┌─ Material to process

theorem decodeImm_eq_ok_iff {n : Nat} {take : List Byte → Option (BitVec n × List Byte)} {enc : BitVec n → List Byte}
    (htake : ∀ bs rest d, take bs = some (d, rest) ↔ bs = enc d ++ rest) {mk : Opnd → BitVec n → Instr} {b0 b1 : Byte}
    {t : List Byte} {i : Instr} {rest : List Byte} :
    decodeImm take mk b0 b1 t = .ok i rest ↔
      ∃ o imm, i = mk o imm ∧ b1 = 0#4 ++ o.mode ∧ t = o.ext ++ enc imm ++ rest := by
  constructor
  · intro h
    unfold decodeImm at h
    split at h
    · split at h
      · rename_i hhi _ p hp
        obtain ⟨hmode, rfl⟩ := takeOpnd_eq_some_iff.1 hp
        obtain ⟨imm, rfl, hrest⟩ := build_eq_ok_iff.1 h
        refine ⟨p.1, imm, rfl, ?_, ?_⟩
        · rw [← hhi, ← hmode, nibbles_append]
        · rw [(htake _ _ _).1 hrest, List.append_assoc]
      · nomatch h
    · nomatch h
  · rintro ⟨o, imm, rfl, rfl, rfl⟩
    rw [decodeImm, hiNibble_append, loNibble_append, if_pos rfl, List.append_assoc, takeOpnd_of_ext]
    exact build_eq_ok_iff.2 ⟨imm, rfl, (htake _ _ _).2 rfl⟩

/-- A mode byte and an operand, the high nibble being a field of its own. -/
theorem modeByte_cons {b1 : Byte} {t rest : List Byte} {n : BitVec 4} {o : Opnd} (hhi : hiNibble b1 = n)
    (hlo : loNibble b1 = o.mode) (ht : t = o.ext ++ rest) : b1 :: t = ((n ++ o.mode) :: o.ext) ++ rest := by
  rw [← hhi, ← hlo, nibbles_append, ht]
  rfl

/-- What a setup routine with a mode byte accepts is what it reads. -/
theorem reads_of_decodeMode {f : Form} {b0 b1 : Byte} {t rest : List Byte} {i : Instr}
    (hfixed : ∀ j, f ≠ .fixed j) (h : f.decodeMode b0 b1 t = .ok i rest) :
    ∃ bytes, FormReads f i bytes ∧ b1 :: t = bytes ++ rest := by
  cases f with
  | fixed j => exact absurd rfl (hfixed j)
  | g2 mk =>
    simp only [Form.decodeMode] at h
    split at h
    · rename_i p hp
      obtain ⟨hsrc, rfl⟩ := takeOpnd_eq_some_iff.1 hp
      obtain ⟨dst, rfl, hd⟩ := build_eq_ok_iff.1 h
      obtain ⟨hdst, hrest⟩ := takeOpnd_eq_some_iff.1 hd
      refine ⟨_, .g2 mk p.1 dst, ?_⟩
      rw [← hsrc, ← hdst, nibbles_append, hrest, List.cons_append, List.append_assoc]
    · nomatch h
  | immB mk =>
    obtain ⟨o, imm, rfl, rfl, rfl⟩ := (decodeImm_eq_ok_iff fun _ _ _ => takeByte_eq_some_iff).1 h
    exact ⟨_, .immB mk o imm, rfl⟩
  | immW mk =>
    obtain ⟨o, imm, rfl, rfl, rfl⟩ := (decodeImm_eq_ok_iff fun _ _ _ => takeHalf_eq_some_iff).1 h
    exact ⟨_, .immW mk o imm, rfl⟩
  | immL mk =>
    obtain ⟨o, imm, rfl, rfl, rfl⟩ := (decodeImm_eq_ok_iff fun _ _ _ => takeWord_eq_some_iff).1 h
    exact ⟨_, .immL mk o imm, rfl⟩
  | q mk =>
    obtain ⟨o, rfl, hlo, ht⟩ := decodeOne_eq_ok_iff.1 h
    exact ⟨_, .q mk _ o, modeByte_cons rfl hlo ht⟩
  | one mk =>
    simp only [Form.decodeMode] at h
    split at h
    · rename_i hhi
      obtain ⟨o, rfl, hlo, ht⟩ := decodeOne_eq_ok_iff.1 h
      exact ⟨_, .one mk o, modeByte_cons hhi hlo ht⟩
    · nomatch h
  | creg flg sp intb =>
    simp only [Form.decodeMode] at h
    split at h
    · rename_i hhi
      obtain ⟨o, rfl, hlo, ht⟩ := decodeOne_eq_ok_iff.1 h
      exact ⟨_, .cregFlg flg sp intb o, modeByte_cons (BitVec.eq_of_toNat_eq hhi) hlo ht⟩
    · rename_i hhi
      obtain ⟨o, rfl, hlo, ht⟩ := decodeOne_eq_ok_iff.1 h
      exact ⟨_, .cregSp flg sp intb o, modeByte_cons (BitVec.eq_of_toNat_eq hhi) hlo ht⟩
    · rename_i hhi
      obtain ⟨o, rfl, hlo, ht⟩ := decodeOne_eq_ok_iff.1 h
      exact ⟨_, .cregIntb flg sp intb o, modeByte_cons (BitVec.eq_of_toNat_eq hhi) hlo ht⟩
    · nomatch h
  | cnd mk =>
    obtain ⟨o, rfl, hlo, ht⟩ := decodeOne_eq_ok_iff.1 h
    exact ⟨_, .cnd mk _ o, modeByte_cons (code_ofCode _).symm hlo ht⟩
  | j8 mk =>
    simp only [Form.decodeMode, build_eq_ok_iff] at h
    obtain ⟨d, rfl, hd⟩ := h
    exact ⟨_, .j8 mk d, takeByte_eq_some_iff.1 hd⟩
  | j16 mk =>
    simp only [Form.decodeMode, build_eq_ok_iff] at h
    obtain ⟨d, rfl, hd⟩ := h
    exact ⟨_, .j16 mk d, takeHalf_eq_some_iff.1 hd⟩
  | j24 mk =>
    simp only [Form.decodeMode, build_eq_ok_iff] at h
    obtain ⟨d, rfl, hd⟩ := h
    exact ⟨_, .j24 mk d, takeTriple_eq_some_iff.1 hd⟩

/-- The operand of a mode byte is decoded from its own mode code and extension bytes. -/
theorem decodeOne_of_ext (mk : Opnd → Instr) (n : BitVec 4) (o : Opnd) (rest : List Byte) :
    decodeOne mk (n ++ o.mode) (o.ext ++ rest) = .ok (mk o) rest :=
  decodeOne_eq_ok_iff.2 ⟨o, rfl, loNibble_append _ _, rfl⟩

/-- What a setup routine reads it decodes, whatever follows. -/
theorem decode_of_reads {f : Form} {i : Instr} {bytes : List Byte} (h : FormReads f i bytes) {b0 : Byte}
    (hf : descriptor b0 = some f) (rest : List Byte) : decode (b0 :: (bytes ++ rest)) = .ok i rest := by
  cases h with
  | fixed => simp only [decode, hf, List.nil_append]
  | g2 mk src dst =>
    simp only [decode, hf, List.cons_append, Form.decodeMode, hiNibble_append, loNibble_append, List.append_assoc,
      takeOpnd_of_ext, Decoded.build]
  | immB mk dst imm =>
    simp only [decode, hf, List.cons_append, Form.decodeMode]
    exact (decodeImm_eq_ok_iff fun _ _ _ => takeByte_eq_some_iff).2 ⟨dst, imm, rfl, rfl, rfl⟩
  | immW mk dst imm =>
    simp only [decode, hf, List.cons_append, Form.decodeMode]
    exact (decodeImm_eq_ok_iff fun _ _ _ => takeHalf_eq_some_iff).2 ⟨dst, imm, rfl, rfl, rfl⟩
  | immL mk dst imm =>
    simp only [decode, hf, List.cons_append, Form.decodeMode]
    exact (decodeImm_eq_ok_iff fun _ _ _ => takeWord_eq_some_iff).2 ⟨dst, imm, rfl, rfl, rfl⟩
  | q mk n o => simp only [decode, hf, List.cons_append, Form.decodeMode, hiNibble_append, decodeOne_of_ext]
  | one mk o => simp only [decode, hf, List.cons_append, Form.decodeMode, hiNibble_append, decodeOne_of_ext, if_true]
  | cregFlg flg sp intb o | cregSp flg sp intb o | cregIntb flg sp intb o =>
    simp only [decode, hf, List.cons_append, Form.decodeMode, hiNibble_append, BitVec.reduceToNat, decodeOne_of_ext]
  | cnd mk c o =>
    simp only [decode, hf, List.cons_append, Form.decodeMode, hiNibble_append, ofCode_code, decodeOne_of_ext]
  | j8 mk d =>
    simp only [decode, hf, List.cons_append, List.nil_append, Form.decodeMode, takeByte, Decoded.build]
  | j16 mk d =>
    simp only [decode, hf, halfBytes, List.cons_append, List.nil_append, Form.decodeMode, takeHalf, halves_append,
      Decoded.build]
  | j24 mk d =>
    simp only [decode, hf, tripleBytes, List.cons_append, List.nil_append, Form.decodeMode, takeTriple, triples_append,
      Decoded.build]

/-- The decoder as a relation: the descriptor of `byte0`, and what its setup routine reads. -/
theorem decode_cons_eq_ok_iff {b0 : Byte} {t rest : List Byte} {i : Instr} :
    decode (b0 :: t) = .ok i rest ↔ ∃ f bytes, descriptor b0 = some f ∧ FormReads f i bytes ∧ t = bytes ++ rest := by
  constructor
  · intro h
    simp only [decode] at h
    split at h
    · nomatch h
    · rename_i j hj
      obtain ⟨rfl, rfl⟩ : j = i ∧ t = rest := by simpa using h
      exact ⟨_, [], hj, .fixed j, rfl⟩
    · rename_i f hfixed hf
      split at h
      · nomatch h
      · obtain ⟨bytes, hreads, hbytes⟩ := reads_of_decodeMode (fun j e => hfixed j e) h
        exact ⟨f, bytes, hf, hreads, hbytes⟩
  · rintro ⟨f, bytes, hf, hreads, rfl⟩
    exact decode_of_reads hreads hf rest

/-! ## The descriptor table -/

theorem bitVec3_cases (b : BitVec 3) :
    b = 0#3 ∨ b = 1#3 ∨ b = 2#3 ∨ b = 3#3 ∨ b = 4#3 ∨ b = 5#3 ∨ b = 6#3 ∨ b = 7#3 := by
  revert b
  decide

/-- The rows of mask 0xF8 (R113, R114). -/
theorem descriptor_bit (bit : BitVec 3) :
    descriptor (0x16#5 ++ bit) = some (.one (.bset bit)) ∧ descriptor (0x17#5 ++ bit) = some (.one (.bclr bit)) ∧
    descriptor (0x18#5 ++ bit) = some (.one (.bnot bit)) ∧ descriptor (0x19#5 ++ bit) = some (.one (.btst bit)) ∧
    descriptor (0x1A#5 ++ bit) = some (.cnd (.bmCnd bit)) := by
  rcases bitVec3_cases bit with rfl | rfl | rfl | rfl | rfl | rfl | rfl | rfl <;> exact ⟨rfl, rfl, rfl, rfl, rfl⟩

/-- The row of mask 0xF0 (R115). -/
theorem descriptor_jCnd (c : Cnd) : descriptor (0xE#4 ++ c.code) = some (.j8 (.jCnd c)) := by
  cases c <;> rfl

/-- Every encoding is a first byte whose descriptor reads the bytes after it as the instruction. -/
theorem encode_reads (i : Instr) :
    ∃ b0 f bytes, encode i = b0 :: bytes ∧ FormReads f i bytes ∧ descriptor b0 = some f := by
  cases i with
  | nop | fsetC | fsetZ | fsetS | fsetO | fsetI | rts | reit | fclrC | fclrZ | fclrS | fclrO | fclrI =>
    exact ⟨_, _, _, rfl, .fixed _, rfl⟩
  | movB src dst | movW src dst | movL src dst | addB src dst | addW src dst | addL src dst | adcB src dst
  | adcW src dst | adcL src dst | subB src dst | subW src dst | subL src dst | sbbB src dst | sbbW src dst
  | sbbL src dst | cmpB src dst | cmpW src dst | cmpL src dst | andB src dst | andW src dst | andL src dst
  | orB src dst | orW src dst | orL src dst | xorB src dst | xorW src dst | xorL src dst | tstB src dst
  | tstW src dst | tstL src dst | daddB src dst | daddW src dst | dsubB src dst | dsubW src dst | extsB src dst
  | extsW src dst | extzB src dst | extzW src dst | lea src dst =>
    exact ⟨_, _, _, rfl, .g2 _ src dst, rfl⟩
  | movBImm dst imm | addBImm dst imm | subBImm dst imm | cmpBImm dst imm | andBImm dst imm | orBImm dst imm
  | xorBImm dst imm | tstBImm dst imm =>
    exact ⟨_, _, _, rfl, .immB _ dst imm, rfl⟩
  | movWImm dst imm | addWImm dst imm | subWImm dst imm | cmpWImm dst imm | andWImm dst imm | orWImm dst imm
  | xorWImm dst imm | tstWImm dst imm =>
    exact ⟨_, _, _, rfl, .immW _ dst imm, rfl⟩
  | movLImm dst imm | addLImm dst imm | subLImm dst imm | cmpLImm dst imm | andLImm dst imm | orLImm dst imm
  | xorLImm dst imm | tstLImm dst imm =>
    exact ⟨_, _, _, rfl, .immL _ dst imm, rfl⟩
  | addqB n o | addqW n o | addqL n o | shlB n o | shlW n o | shlL n o | shrB n o | shrW n o | shrL n o | sarB n o
  | sarW n o | sarL n o | rolB n o | rolW n o | rolL n o | rorB n o | rorW n o | rorL n o =>
    exact ⟨_, _, _, rfl, .q _ n o, rfl⟩
  | notB o | notW o | notL o | negB o | negW o | negL o | pushB o | pushW o | pushL o | popB o | popW o | popL o
  | pusha o | jmpi o | jsri o | indexbB o | indexbW o | indexwB o | indexwW o | indexlB o | indexlW o | bitindexB o
  | bitindexW o =>
    exact ⟨_, _, _, rfl, .one _ o, rfl⟩
  | ldcFlg o | stcFlg o => exact ⟨_, _, _, rfl, .cregFlg _ _ _ o, rfl⟩
  | ldcSp o | stcSp o => exact ⟨_, _, _, rfl, .cregSp _ _ _ o, rfl⟩
  | ldcIntb o | stcIntb o => exact ⟨_, _, _, rfl, .cregIntb _ _ _ o, rfl⟩
  | scCnd c o => exact ⟨_, _, _, rfl, .cnd _ c o, rfl⟩
  | bset bit o => exact ⟨_, _, _, rfl, .one (.bset bit) o, (descriptor_bit bit).1⟩
  | bclr bit o => exact ⟨_, _, _, rfl, .one (.bclr bit) o, (descriptor_bit bit).2.1⟩
  | bnot bit o => exact ⟨_, _, _, rfl, .one (.bnot bit) o, (descriptor_bit bit).2.2.1⟩
  | btst bit o => exact ⟨_, _, _, rfl, .one (.btst bit) o, (descriptor_bit bit).2.2.2.1⟩
  | bmCnd bit c o => exact ⟨_, _, _, rfl, .cnd (.bmCnd bit) c o, (descriptor_bit bit).2.2.2.2⟩
  | jCnd c rel => exact ⟨_, _, _, rfl, .j8 (.jCnd c) rel, descriptor_jCnd c⟩
  | jmpW rel | jsrW rel => exact ⟨_, _, _, rfl, .j16 _ rel, rfl⟩
  | jmpA target | jsrA target => exact ⟨_, _, _, rfl, .j24 _ target, rfl⟩
  | int v => exact ⟨_, _, _, rfl, .j8 _ v, rfl⟩

/-- A row of the table agrees with the encoder on every `byte0` it matches. -/
def RowEncodes (d : Desc) : Prop :=
  ∀ b0 i bytes, b0 &&& d.mask = d.pat → FormReads (d.form b0) i bytes → encode i = b0 :: bytes

theorem rowEncodes_exact {pat : Byte} {f : Form} (h : ∀ i bytes, FormReads f i bytes → encode i = pat :: bytes) :
    RowEncodes (.exact pat f) := by
  intro b0 i bytes hb hreads
  have hpat : b0 = pat := (BitVec.and_allOnes (x := b0)).symm.trans hb
  rw [hpat]
  exact h i bytes hreads

theorem rowEncodes_bitForm {hi : BitVec 5} {f : BitVec 3 → Form}
    (h : ∀ bit i bytes, FormReads (f bit) i bytes → encode i = (hi ++ bit) :: bytes) :
    RowEncodes (.bitForm (hi ++ 0#3) f) := by
  intro b0 i bytes hb hreads
  have hhigh : b0.extractLsb' 3 5 = hi := by
    have hfield : (b0 &&& 0xF8#8).extractLsb' 3 5 = (hi ++ 0#3).extractLsb' 3 5 := congrArg _ hb
    have hmask : (0xF8#8).extractLsb' 3 5 = BitVec.allOnes 5 := rfl
    rwa [BitVec.extractLsb'_and, hmask, BitVec.and_allOnes, extract_append_hi] at hfield
  have hb0 : b0 = hi ++ b0.extractLsb' 0 3 := by
    rw [← hhigh, BitVec.extractLsb'_append_extractLsb'_eq_extractLsb' (by rfl), BitVec.extractLsb'_eq_self]
  rw [h _ i bytes hreads, ← hb0]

└─

Exercise requirements
Of all the entries above, retype exactly the lines from the line with "[(htake _ _ _).1 hrest, List.append_assoc]" to the line with "its own. -/", both included, and no others.

Written response
        · rw [(htake _ _ _).1 hrest, List.append_assoc]
      · nomatch h
    · nomatch h
  · rintro ⟨o, imm, rfl, rfl, rfl⟩
    rw [decodeImm, hiNibble_append, loNibble_append, if_pos rfl, List.append_assoc, takeOpnd_of_ext]
    exact build_eq_ok_iff.2 ⟨imm, rfl, (htake _ _ _).2 rfl⟩

/-- A mode byte and an operand, the high nibble being a field of its own. -/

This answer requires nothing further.